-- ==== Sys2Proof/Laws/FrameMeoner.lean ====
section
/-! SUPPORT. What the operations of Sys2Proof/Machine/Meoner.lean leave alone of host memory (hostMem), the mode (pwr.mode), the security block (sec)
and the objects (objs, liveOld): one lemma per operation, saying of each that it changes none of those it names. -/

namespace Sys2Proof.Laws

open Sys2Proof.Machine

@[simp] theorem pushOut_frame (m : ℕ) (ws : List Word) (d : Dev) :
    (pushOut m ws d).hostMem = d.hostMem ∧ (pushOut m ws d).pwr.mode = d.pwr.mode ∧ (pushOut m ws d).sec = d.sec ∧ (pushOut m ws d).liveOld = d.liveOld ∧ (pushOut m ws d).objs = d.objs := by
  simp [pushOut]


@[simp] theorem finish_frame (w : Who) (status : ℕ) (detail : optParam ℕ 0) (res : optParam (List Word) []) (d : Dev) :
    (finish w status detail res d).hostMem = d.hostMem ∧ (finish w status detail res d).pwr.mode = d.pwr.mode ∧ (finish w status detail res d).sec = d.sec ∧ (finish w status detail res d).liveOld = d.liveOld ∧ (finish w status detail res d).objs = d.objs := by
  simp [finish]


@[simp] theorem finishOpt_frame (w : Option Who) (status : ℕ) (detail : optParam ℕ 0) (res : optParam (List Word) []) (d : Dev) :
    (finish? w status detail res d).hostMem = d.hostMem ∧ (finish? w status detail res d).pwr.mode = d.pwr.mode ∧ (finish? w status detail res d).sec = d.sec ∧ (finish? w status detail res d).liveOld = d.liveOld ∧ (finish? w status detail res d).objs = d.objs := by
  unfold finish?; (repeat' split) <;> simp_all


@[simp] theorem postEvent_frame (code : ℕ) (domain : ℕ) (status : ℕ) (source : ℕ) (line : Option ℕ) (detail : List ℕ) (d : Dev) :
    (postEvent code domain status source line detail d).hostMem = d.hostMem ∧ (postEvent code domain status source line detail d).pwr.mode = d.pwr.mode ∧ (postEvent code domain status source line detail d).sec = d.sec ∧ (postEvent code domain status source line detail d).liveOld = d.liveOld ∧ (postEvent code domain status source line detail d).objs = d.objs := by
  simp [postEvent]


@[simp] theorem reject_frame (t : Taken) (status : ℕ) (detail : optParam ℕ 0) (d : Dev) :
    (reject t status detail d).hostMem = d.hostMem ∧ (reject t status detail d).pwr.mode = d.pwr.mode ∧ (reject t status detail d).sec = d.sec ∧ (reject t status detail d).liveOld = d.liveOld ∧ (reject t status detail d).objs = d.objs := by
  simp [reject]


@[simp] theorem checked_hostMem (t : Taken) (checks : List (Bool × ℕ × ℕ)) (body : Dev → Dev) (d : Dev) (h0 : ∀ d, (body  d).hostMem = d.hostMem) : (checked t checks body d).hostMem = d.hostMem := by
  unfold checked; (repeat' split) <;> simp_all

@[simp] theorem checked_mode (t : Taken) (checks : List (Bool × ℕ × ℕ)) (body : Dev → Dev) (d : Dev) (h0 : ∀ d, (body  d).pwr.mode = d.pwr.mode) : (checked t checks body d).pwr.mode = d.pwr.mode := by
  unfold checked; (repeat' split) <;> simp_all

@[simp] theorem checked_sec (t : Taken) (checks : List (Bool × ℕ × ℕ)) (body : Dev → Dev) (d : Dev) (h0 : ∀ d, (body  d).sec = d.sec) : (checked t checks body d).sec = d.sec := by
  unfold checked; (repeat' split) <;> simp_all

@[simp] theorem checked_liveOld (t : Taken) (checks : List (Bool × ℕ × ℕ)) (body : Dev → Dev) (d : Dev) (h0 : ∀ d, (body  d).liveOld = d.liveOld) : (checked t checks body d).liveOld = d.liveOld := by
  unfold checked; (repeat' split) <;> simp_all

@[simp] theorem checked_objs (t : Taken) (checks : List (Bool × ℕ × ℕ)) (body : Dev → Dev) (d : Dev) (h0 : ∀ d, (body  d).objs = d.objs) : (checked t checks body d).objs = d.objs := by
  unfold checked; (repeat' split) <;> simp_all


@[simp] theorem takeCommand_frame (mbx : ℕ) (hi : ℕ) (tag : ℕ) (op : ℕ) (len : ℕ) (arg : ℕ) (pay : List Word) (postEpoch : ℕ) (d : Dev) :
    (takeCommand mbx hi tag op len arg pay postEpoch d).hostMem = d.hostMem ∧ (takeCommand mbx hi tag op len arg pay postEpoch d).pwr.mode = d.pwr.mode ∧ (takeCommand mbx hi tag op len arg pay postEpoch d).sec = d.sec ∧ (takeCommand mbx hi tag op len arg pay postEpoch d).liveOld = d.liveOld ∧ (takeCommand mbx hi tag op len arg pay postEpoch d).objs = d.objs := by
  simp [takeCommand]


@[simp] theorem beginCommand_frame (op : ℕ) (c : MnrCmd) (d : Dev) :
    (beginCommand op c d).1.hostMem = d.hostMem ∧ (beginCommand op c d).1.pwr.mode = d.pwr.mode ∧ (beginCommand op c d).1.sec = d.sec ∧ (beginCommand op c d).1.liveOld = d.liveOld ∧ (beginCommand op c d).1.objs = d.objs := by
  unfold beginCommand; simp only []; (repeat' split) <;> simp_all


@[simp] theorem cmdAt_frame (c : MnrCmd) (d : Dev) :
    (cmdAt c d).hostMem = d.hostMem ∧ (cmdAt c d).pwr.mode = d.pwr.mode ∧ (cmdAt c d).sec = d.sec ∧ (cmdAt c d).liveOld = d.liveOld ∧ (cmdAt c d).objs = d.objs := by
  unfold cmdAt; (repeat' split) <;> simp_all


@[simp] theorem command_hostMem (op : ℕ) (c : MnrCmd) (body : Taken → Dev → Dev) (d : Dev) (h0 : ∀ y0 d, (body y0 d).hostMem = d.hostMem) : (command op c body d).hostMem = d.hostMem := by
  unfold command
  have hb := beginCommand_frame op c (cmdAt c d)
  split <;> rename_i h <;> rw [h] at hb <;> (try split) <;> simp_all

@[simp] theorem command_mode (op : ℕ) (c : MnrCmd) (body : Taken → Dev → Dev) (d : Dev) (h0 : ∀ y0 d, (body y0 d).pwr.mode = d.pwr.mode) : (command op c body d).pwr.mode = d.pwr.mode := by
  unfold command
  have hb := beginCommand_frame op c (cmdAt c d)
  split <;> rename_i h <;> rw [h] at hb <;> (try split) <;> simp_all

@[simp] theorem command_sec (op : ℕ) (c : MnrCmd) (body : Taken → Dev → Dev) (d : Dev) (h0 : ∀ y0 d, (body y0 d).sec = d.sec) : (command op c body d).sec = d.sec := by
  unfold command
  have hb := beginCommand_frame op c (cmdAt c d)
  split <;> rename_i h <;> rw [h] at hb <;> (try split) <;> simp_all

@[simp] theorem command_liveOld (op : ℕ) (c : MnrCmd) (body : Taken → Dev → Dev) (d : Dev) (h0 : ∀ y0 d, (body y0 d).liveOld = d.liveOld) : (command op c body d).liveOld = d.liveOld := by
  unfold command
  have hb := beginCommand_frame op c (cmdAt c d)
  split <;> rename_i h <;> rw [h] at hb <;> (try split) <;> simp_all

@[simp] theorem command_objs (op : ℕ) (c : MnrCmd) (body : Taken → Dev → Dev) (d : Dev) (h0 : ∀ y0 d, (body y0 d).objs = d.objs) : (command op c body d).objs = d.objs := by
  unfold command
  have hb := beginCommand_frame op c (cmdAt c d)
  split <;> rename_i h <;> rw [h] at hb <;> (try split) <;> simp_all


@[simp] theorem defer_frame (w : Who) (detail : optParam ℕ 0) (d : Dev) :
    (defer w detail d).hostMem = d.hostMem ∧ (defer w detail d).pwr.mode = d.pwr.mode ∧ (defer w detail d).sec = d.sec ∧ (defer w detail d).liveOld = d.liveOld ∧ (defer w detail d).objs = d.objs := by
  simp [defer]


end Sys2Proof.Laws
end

----

Assigned task – Reproduce, exactly as they stand in the data above, the lines from the one that holds "simp [postEvent]" to the one that holds "simp [reject]", inclusive.

Task answer –
  simp [postEvent]


@[simp] theorem reject_frame (t : Taken) (status : ℕ) (detail : optParam ℕ 0) (d : Dev) :
    (reject t status detail d).hostMem = d.hostMem ∧ (reject t status detail d).pwr.mode = d.pwr.mode ∧ (reject t status detail d).sec = d.sec ∧ (reject t status detail d).liveOld = d.liveOld ∧ (reject t status detail d).objs = d.objs := by
  simp [reject]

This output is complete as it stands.